§ To do:
From the entries below, retype only the lines from the one with "match namedBatch x.w n with" through the one with "let v := x.w.accInf.toNat", exactly as written.

(Data extracted from a collection)
------------------------------------------------------------------------

-- ==== Sys2Proof/Machine/Streamer.lean ====
section
/-! DEFINITION. The streamer and the chutes of a block (10 R224, 11 R245 to R251, 14 R293 to R297). -/

namespace Sys2Proof.Machine

/-! ### Ranges as an engine reaches them -/

/-- The reason codes of 07 R151. -/
def reasonOf : Cause → Nat
  | .pgfault => 1 | .gprot => 2 | .fmtflt => 3 | .align => 4 | .spadbnd => 5 | _ => 0

/-- Where an engine acts for a block: its launch, the block, the core. -/
structure Eng where
  l : Launch
  b : Block
  core : Nat
  deriving DecidableEq, Repr, Inhabited

/-- A byte before the runs that follow it: one run where the next byte of its memory comes next, so that a write of a whole word is one
(09 R208). -/
def joinByte (k : Loc) : List (Loc × Nat) → List (Loc × Nat)
  | (l, n) :: r => if l == k.off 1 then (k, n + 1) :: r else (k, 1) :: (l, n) :: r
  | [] => [(k, 1)]

/-- Byte runs of an on-chip range. -/
def chipPieces (e : Eng) (s : State) (sp : Space) (a : Nat) : Nat → Except (Cause × Nat) (List (Loc × Nat))
  | 0 => .ok []
  | n + 1 =>
    match chipByte s e.l e.b e.core 0 0 sp a with
    | none => .error (.spadbnd, a)
    | some k =>
      if sp == .cl then
        match chipPieces e s sp (a + 1) n with
        | .ok r => .ok (joinByte k r)
        | .error x => .error x
      else
        match chipFirstBad s e.l e.b e.core sp a (n + 1) with
        | none => .ok [(k, n + 1)]
        | some x => .error (.spadbnd, x)

/-- Byte runs of a range of any space, or its first failure. -/
def pieces (e : Eng) (s : State) (sp : Space) (acc : Acc) (a n : Nat) : Except (Cause × Nat) (List (Loc × Nat)) × State :=
  if sp == .gm then
    match xlateRangeWith true e.l.lr.tenant e.l.lr.root acc (n / 4096 + 2) a n s with
    | (.ok ps, s) => (.ok (ps.map fun p => (p.1.loc, p.2)), s)
    | (.error x, s) => (.error x, s)
  else (chipPieces e s sp (a % 2 ^ 32) n, s)

/-- A byte and whether it lies in a poisoned word. -/
abbrev PByte := Byte × Bool

/-- Of the buffered writes to a byte, those that an engine may see or not, chosen for each: what it leaves out. -/
def hideSome (free : Wb → Bool) (l : Loc) : List Wb → State → List Nat × State
  | [], s => ([], s)
  | w :: r, s =>
    if wbCovers w l && free w then
      let c := choose 2 s
      let y := hideSome free l r c.2
      (if c.1 = 1 then w.id :: y.1 else y.1, y.2)
    else hideSome free l r s

/-- Bytes as an engine reads them, past L1 (10 R215, 07 R152, R153, R248). -/
def engineBytes (r : Reader) (free : Wb → Bool) (l : Loc) : Nat → State → List PByte × State
  | 0, s => ([], s)
  | n + 1, s =>
    let k := hideSome free l s.mem.wb s
    let x := readByte { r with skip := k.1 } k.2 l
    let v := x.1.getD ⟨0, false, [], 0, none⟩
    let y := engineBytes r free (l.off 1) n (noteByte r x.2 l v)
    ((v.val, v.psn) :: y.1, y.2)

/-- Is every unit that a run of bytes reads from up (23 R394)? -/
def runUp (s : State) (p : Loc × Nat) : Bool := (List.range (p.2 / 256 + 2)).all fun i => locUp s (p.1.off (min (256 * i) (p.2 - 1)))
def piecesUp (s : State) (ps : List (Loc × Nat)) : Bool := ps.all (runUp s)

/-- The bytes of units, from place `i` on: those an engine has read before, and the others now. -/
def readUnits (r : Reader) (free : Wb → Bool) (got : Kv (List PByte)) : Nat → List (Loc × Nat) → State → List PByte × State
  | _, [], s => ([], s)
  | i, (l, n) :: us, s =>
    let old := kvGet [] i got
    let x := if old.length = n then (old, s) else engineBytes r free l n s
    let y := readUnits r free got (i + 1) us x.2
    (x.1 ++ y.1, y.2)

/-- The writes of an engine enter the write buffer, a unit at a time. -/
def writeUnits (lane : LaneKey) (core isq src : Nat) : List (Loc × Nat) → List PByte → State → State
  | [], _, s => s
  | (l, n) :: r, bs, s =>
    let u := bs.take n
    writeUnits lane core isq src r (bs.drop n)
      (putWb s lane core isq false (some src) none l (u.map Prod.fst) none (u.any Prod.snd))

/-- Is a buffered write of a copy that has not completed? -/
def openCopy (s : State) (w : Wb) : Bool :=
  w.lane.lane == 33 && match w.src with | some c => (s.blocks.flatMap Block.copies).any (·.id == c) | none => false

/-- R248: a byte that two running copies write ends with the value of either, so a unit of the one that meets a unit of the other is
written byte by byte. -/
def apart (s : State) (self : Nat) (us : List (Loc × Nat)) : List (Loc × Nat) :=
  us.flatMap fun u =>
    if s.mem.wb.any fun w => w.state == .pending && w.src != some self && overlap w.loc w.bytes.length u.1 u.2 && openCopy s w
    then (List.range u.2).map fun i => (u.1.off i, 1) else [u]

/-- Bytes with the pattern of R208 in fields of the given widths of which a byte is poisoned, and whether one was. -/
def fieldBytes : List Nat → List PByte → List Byte × Bool
  | [], _ => ([], false)
  | n :: r, bs =>
    let u := bs.take n
    let y := fieldBytes r (bs.drop n)
    if u.any Prod.snd then (leBytes (poisonOf n) n ++ y.1, true) else (u.map Prod.fst ++ y.1, y.2)

/-- Fields of a block's scratchpad as the block's core sees them. -/
def spadFields (s : State) (b : Block) (a : Nat) (ws : List Nat) : List Byte × Bool :=
  fieldBytes ws (engineBytes (coreReader b.core) (fun _ => false) (.spad b.uid a) ws.sum s).1

/-! ### Chutes (R293) -/

structure ChHdr where
  nslot : Nat
  slotsz : Nat
  wr : Word
  rd : Word
  deriving DecidableEq, Repr, Inhabited

def hdrOf (bs : List Byte) : ChHdr :=
  let v := leNat bs
  ⟨bits v 0 32, bits v 32 32, BitVec.ofNat 32 (bits v 64 32), BitVec.ofNat 32 (bits v 96 32)⟩

/-- The header of a chute, and whether it holds a poisoned word. -/
def chRead (s : State) (b : Block) (a : Nat) : ChHdr × Bool := let r := spadFields s b a [4, 4, 4, 4]; (hdrOf r.1, r.2)
def chHdr (s : State) (b : Block) (a : Nat) : ChHdr := (chRead s b a).1

def findChute (b : Block) (a : Nat) : Option Chute := b.chutes.find? (·.addr == a)

def setChWr (s : State) (blk a : Nat) (v : Word) : State := storeBytes s blk (a + 8) (leBytes v.toNat 4)
def setChRd (s : State) (blk a : Nat) (v : Word) : State := storeBytes s blk (a + 12) (leBytes v.toNat 4)

/-- The address of slot `k`. -/
def slotAddr (h : ChHdr) (a : Nat) (k : Word) : Nat := a + 16 + (k.toNat % h.nslot) * h.slotsz

/-- The split's earlier stores to bytes of the scratchpad have yet to be stored (10 R217). -/
def spadPending (s : State) (x : Ctx) (a n : Nat) : Bool :=
  s.mem.wb.any fun w => w.lane.wave == x.w.uid && (liveOf x.w x.p).getLsbD w.lane.lane &&
    overlap w.loc w.bytes.length (.spad x.w.blk a) n

/-- R295. -/
def chiniRun (x : Ctx) (s : State) (a n sz : Nat) : Res :=
  match findBlock s x.w.blk with
  | none => illop s x
  | some b =>
    if a % 16 ≠ 0 then trapAll s x .align (BitVec.ofNat 64 a)
    else if n = 0 || 4096 < n || sz < 16 || 65536 < sz || sz % 16 ≠ 0 then illop s x
    else if x.l.lr.spad < a + 16 + n * sz then trapAll s x .spadbnd (BitVec.ofNat 64 (max a x.l.lr.spad))
    else if spadPending s x a 16 then .wait s .order
    else
      let bad := match findChute b a with
        | some c => c.cl != (chHdr s b a).wr
        | none => decide (16 ≤ b.chutes.length)
      if bad then illop s x
      else
        let s := updBlock s b.uid fun b => { b with chutes := b.chutes.filter (·.addr != a) ++ [⟨a, 0, []⟩] }
        .done (storeBytes s b.uid a (leBytes (n + sz * 2 ^ 32) 16))

def execChini (g : Guard) (a : Reg) (b : SrcU) (c : Reg) (s : State) : Out :=
  runUni false g s fun x s => chiniRun x s (sWord x.w a.toNat).toNat (srcU x.w b).toNat (sWord x.w c.toNat).toNat

/-- The checks of `chwait` and `chrel`, as for a plain access to the header. -/
def chuteAt (x : Ctx) (s : State) (a : Nat) (k : State → Block → ChHdr → Res) : Res :=
  match findBlock s x.w.blk with
  | none => illop s x
  | some b =>
    if a % 16 ≠ 0 then trapAll s x .align (BitVec.ofNat 64 a)
    else if x.l.lr.spad < a + 16 then trapAll s x .spadbnd (BitVec.ofNat 64 (max a x.l.lr.spad))
    else if spadPending s x a 16 then .wait s .order
    else let h := chRead s b a; k (setMemPsn s x.w.launch h.2) b h.1

def execChwait (g : Guard) (d a : Reg) (b : SrcU) (s : State) : Out :=
  runUni true g s fun x s =>
    let a := (sWord x.w a.toNat).toNat
    let n := (srcU x.w b).toNat
    chuteAt x s a fun s _ h =>
      if h.nslot < n then illop s x
      else if (h.wr - h.rd).toNat < n then .wait s .chute
      else .done (updWave s x.c.wave fun w => setS1 w d.toNat (BitVec.ofNat 32 (slotAddr h a h.rd)))

def execChrel (g : Guard) (a : Reg) (b : SrcU) (s : State) : Out :=
  runUni false g s fun x s =>
    let a := (sWord x.w a.toNat).toNat
    let n := srcU x.w b
    chuteAt x s a fun s blk h =>
      if (h.wr - h.rd).toNat < n.toNat then illop s x
      else if !splitReleased s x .block then .wait s .order
      else .done (if n = 0 then s else setChRd s blk.uid a (h.rd + n))

/-! ### Issue of a copy (R245 to R247) -/

def cwKind (c : Word) : Nat := bits c.toNat 30 2
def cwTarget (c : Word) : Nat := bits c.toNat 0 19

/-- May a completion word be used with a copy of `n` bytes to `dst` (R247, R296, R380)? DESIGN CHOICE (log 118): it is the value of the destination's
low word that must be 0 for a chute. -/
def cwOk (s : State) (b : Block) (c : Word) (dsp : Space) (dst n : Nat) : Bool :=
  bits c.toNat 19 11 == 0 &&
  match cwKind c with
  | 0 => true
  | 1 => cwTarget c < 256
  | 2 => cwTarget c % 16 == 0 && dst % 2 ^ 32 == 0 && dsp == .sp && (findChute b (cwTarget c)).isSome &&
      decide (n ≤ (chHdr s b (cwTarget c)).slotsz)
  | _ => (barEntry b (cwTarget c)).isSome

/-- R246: streamer issue rights. -/
def hasRights (x : Ctx) : Bool := x.l.lr.producer != 0xFF && x.w.waveid.toNat == x.l.lr.producer

/-- The first byte of an on-chip range that lies outside its space; a range of `.gm` is checked when the copy runs. -/
def rangeBad (e : Eng) (s : State) (sp : Space) (a n : Nat) : Option Nat :=
  if sp == .gm then none else chipFirstBad s e.l e.b e.core sp (a % 2 ^ 32) n

def firstSome : List (Option Nat) → Option Nat
  | [] => none
  | some x :: _ => some x
  | none :: r => firstSome r
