/-- The oldest faulted batch up to `b`, and its first aborted operation with its index. -/
def oldestFault (w : Wave) (b : MxBatch) : Option (MxBatch × Nat × MxOp) :=
  match (batchList w).find? fun e => e.2 == .faulted && e.1.serial ≤ b.serial with
  | none => none
  | some (f, _) =>
    let i := f.ops.findIdx fun i => match opOf w i with | some o => o.st == .aborted | none => false
    match f.ops[i]? with
    | none => none
    | some k => (opOf w k).map fun o => (f, i, o)

/-- The status word (R161). -/
def mxStatus (n : Byte) : Option (MxBatch × Nat × MxOp) → Word × Mask
  | none => (BitVec.ofNat 32 (n.toNat * 256), 0)
  | some (b, i, o) => (BitVec.ofNat 32 (2 ^ 31 + o.reason * 2 ^ 28 + b.num.toNat * 256 + i), o.bad)

def execMwait (g : Guard) (st : Option Reg) (a : Reg) (s : State) : Out :=
  runUni true g s fun x s =>
    let n := (sWord x.w a.toNat).setWidth 8
    let put := fun (s : State) (v : Word × Mask) => match st with
      | some d => updWave s x.c.wave fun w => setSs w d.toNat [v.1, v.2]
      | none => s
    match namedBatch x.w n with
    | none => .done (put s (mxStatus n none))
    | some (_, .pending) => .wait s .batch
    | some (b, _) =>
      let f := oldestFault x.w b
      match f, st with
      | some (_, _, o), none => .trap s ((lanesOf x.em).map fun l => ⟨l, .mxflt, laneGet o.addr 0 l⟩) .mxflt
      | _, _ => .done (put (countWrites s x.w.uid b) (mxStatus n f))

/-- R162: the aborted operations of a faulted batch go, or run again; the operations held on their tiles run. A replay runs the aborted ones
in issue order and then the held ones: from `n` on they are numbered so. -/
def releaseOps (w : Wave) (b : MxBatch) (drop : Bool) (n : Nat) : Wave :=
  let hit := fun o : MxOp => o.st == .aborted && b.ops.contains o.id
  let ts := (w.mxOps.filter hit).map MxOp.t
  let freed := fun o : MxOp => o.st == .held && ts.contains o.t
  let order := ((w.mxOps.filter hit) ++ w.mxOps.filter freed).map MxOp.id
  { w with mxOps := (if drop then w.mxOps.filter fun o => !hit o else w.mxOps).map fun o =>
      if hit o || freed o then { o with st := .queued, rep := if drop then o.rep else some (n + order.idxOf o.id) } else o }

/-- R158: whether a batch counts as dropped. -/
def dropBatch (w : Wave) (serial : Nat) (d : Bool) : Wave :=
  { w with mxBatches := updAll (·.serial == serial) (fun b => { b with dropped := d }) w.mxBatches }

def execMrep (g : Guard) (drop : Bool) (a : Reg) (s : State) : Out :=
  runUni false g s fun x s =>
    match namedBatch x.w ((sWord x.w a.toNat).setWidth 8) with
    | some (b, .faulted) =>
      let n := s.nid
      .done (updWave { s with nid := n + x.w.mxOps.length } x.c.wave fun w => dropBatch (releaseOps w b drop n) b.serial drop)
    | _ => .done s

def execMflg (g : Guard) (d : Reg) (s : State) : Out :=
  runUni false g s fun x s =>
    let v := x.w.accInf.toNat + 2 * x.w.accSat.toNat + 4 * x.w.fmtErr.toNat
    .done (updWave s x.c.wave fun w => { setS1 w d.toNat (BitVec.ofNat 32 v) with accInf := false, accSat := false, fmtErr := false })

/-! ### Rows (R150, R151, R156, R157) -/

def sfFmt : Sf → Nat | .bf16 => 2 | .f16 => 1 | .f8e4 => 3
def rowBytes : Nat → Nat | 3 => 32 | 4 => 16 | 5 => 24 | _ => 64

/-- The scale 1.0 as a `.bf16` pattern. -/
def oneBf : Nat := 0x3F80

/-- An operand row of `mma`, or the A row of `mlut` (R150, R151). -/
def checkRow (e : Eng) (s : State) (spc : Option Sf) (lutA : Bool) (lane a : Nat) : Except Cause MxRow × State :=
  match spc with
  | some f =>
    let fmt := sfFmt f
    let n := rowBytes fmt
    if a % n ≠ 0 then (.error .align, s)
    else if e.l.lr.spad < a + n then (.error .spadbnd, s)
    else (.ok ⟨lane, [(.spad e.b.uid a, n)], fmt, 0, oneBf, 0, 0⟩, s)
  | none =>
    match xlateWith true s e.l.lr.tenant e.l.lr.root a .read with
    | (.error c, s) => (.error c, s)
    | (.ok x, s) =>
      let fmt := pteFmt x.pte
      let off := a % 2 ^ 57 - x.base
      let geom := pteGeom x.pte
      if fmt = 0 || 6 ≤ fmt || (lutA && fmt != 2) then (.error .fmtflt, s)
      else
        let e0 := match fmt with | 1 | 2 => off / 2 | 3 => off | 4 => 2 * off | _ => 4 * (off / 3)
        let ok := if fmt = 5 then off % 3 == 0 && e0 + 32 ≤ pageElems 5 x.size else off % rowBytes fmt == 0
        if !ok then (.error .align, s)
        else
          let b := runBytes fmt geom e0 32
          (.ok ⟨lane, [((x.loc.back off).off b.1, b.2)], fmt, geom, pteScale x.pte, e0, b.1⟩, s)

/-- A raw row of `n` bytes, which may cross a page (R156, R157). -/
def checkRaw (e : Eng) (s : State) (spc : Bool) (acc : Acc) (lane a n : Nat) : Except Cause MxRow × State :=
  if spc then
    if a % 16 ≠ 0 then (.error .align, s)
    else if e.l.lr.spad < a + n then (.error .spadbnd, s)
    else (.ok ⟨lane, [(.spad e.b.uid a, n)], 0, 0, 0, 0, 0⟩, s)
  else
    match xlateRangeWith true e.l.lr.tenant e.l.lr.root acc 3 a n s with
    | (.error (c, va), s) =>
      -- a later page may fail for a reason of lower code (R151)
      if c == .gprot && va = a then
        match xlateWith true s e.l.lr.tenant e.l.lr.root ((a + n - 1) % 2 ^ 64) acc with
        | (.error d, s) => (.error (if reasonOf d < reasonOf c then d else c), s)
        | (.ok _, s) => (.error c, s)
      else (.error c, s)
    | (.ok ps, s) => if a % 16 ≠ 0 then (.error .align, s) else (.ok ⟨lane, ps.map fun p => (p.1.loc, p.2), 0, 0, 0, 0, 0⟩, s)

/-- A failing row: its lane, reason and address. -/
structure RowFail where
  lane : Nat
  reason : Nat
  addr : DWord
  deriving DecidableEq, Repr, Inhabited

/-- The rows of one operand over lanes. -/
def checkRows (f : Nat → State → Except Cause MxRow × State) (addr : Nat → DWord) : List Nat → State → List MxRow × List RowFail × State
  | [], s => ([], [], s)
  | l :: r, s =>
    match f l s with
    | (.error c, s) => let y := checkRows f addr r s; (y.1, ⟨l, reasonOf c, addr l⟩ :: y.2.1, y.2.2)
    | (.ok k, s) => let y := checkRows f addr r s; (k :: y.1, y.2.1, y.2.2)

def afBytes : Af → Nat | .f16 => 64 | _ => 128

def tileOf (w : Wave) (t : Nat) : Tile := w.tiles.getD t ⟨.f32, []⟩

------------------------------------------------------------------------

§ Answer to the problem:
    match namedBatch x.w n with
    | none => .done (put s (mxStatus n none))
    | some (_, .pending) => .wait s .batch
    | some (b, _) =>
      let f := oldestFault x.w b
      match f, st with
      | some (_, _, o), none => .trap s ((lanesOf x.em).map fun l => ⟨l, .mxflt, laneGet o.addr 0 l⟩) .mxflt
      | _, _ => .done (put (countWrites s x.w.uid b) (mxStatus n f))

/-- R162: the aborted operations of a faulted batch go, or run again; the operations held on their tiles run. A replay runs the aborted ones
in issue order and then the held ones: from `n` on they are numbered so. -/
def releaseOps (w : Wave) (b : MxBatch) (drop : Bool) (n : Nat) : Wave :=
  let hit := fun o : MxOp => o.st == .aborted && b.ops.contains o.id
  let ts := (w.mxOps.filter hit).map MxOp.t
  let freed := fun o : MxOp => o.st == .held && ts.contains o.t
  let order := ((w.mxOps.filter hit) ++ w.mxOps.filter freed).map MxOp.id
  { w with mxOps := (if drop then w.mxOps.filter fun o => !hit o else w.mxOps).map fun o =>
      if hit o || freed o then { o with st := .queued, rep := if drop then o.rep else some (n + order.idxOf o.id) } else o }

/-- R158: whether a batch counts as dropped. -/
def dropBatch (w : Wave) (serial : Nat) (d : Bool) : Wave :=
  { w with mxBatches := updAll (·.serial == serial) (fun b => { b with dropped := d }) w.mxBatches }

def execMrep (g : Guard) (drop : Bool) (a : Reg) (s : State) : Out :=
  runUni false g s fun x s =>
    match namedBatch x.w ((sWord x.w a.toNat).setWidth 8) with
    | some (b, .faulted) =>
      let n := s.nid
      .done (updWave { s with nid := n + x.w.mxOps.length } x.c.wave fun w => dropBatch (releaseOps w b drop n) b.serial drop)
    | _ => .done s

def execMflg (g : Guard) (d : Reg) (s : State) : Out :=
  runUni false g s fun x s =>
    let v := x.w.accInf.toNat + 2 * x.w.accSat.toNat + 4 * x.w.fmtErr.toNat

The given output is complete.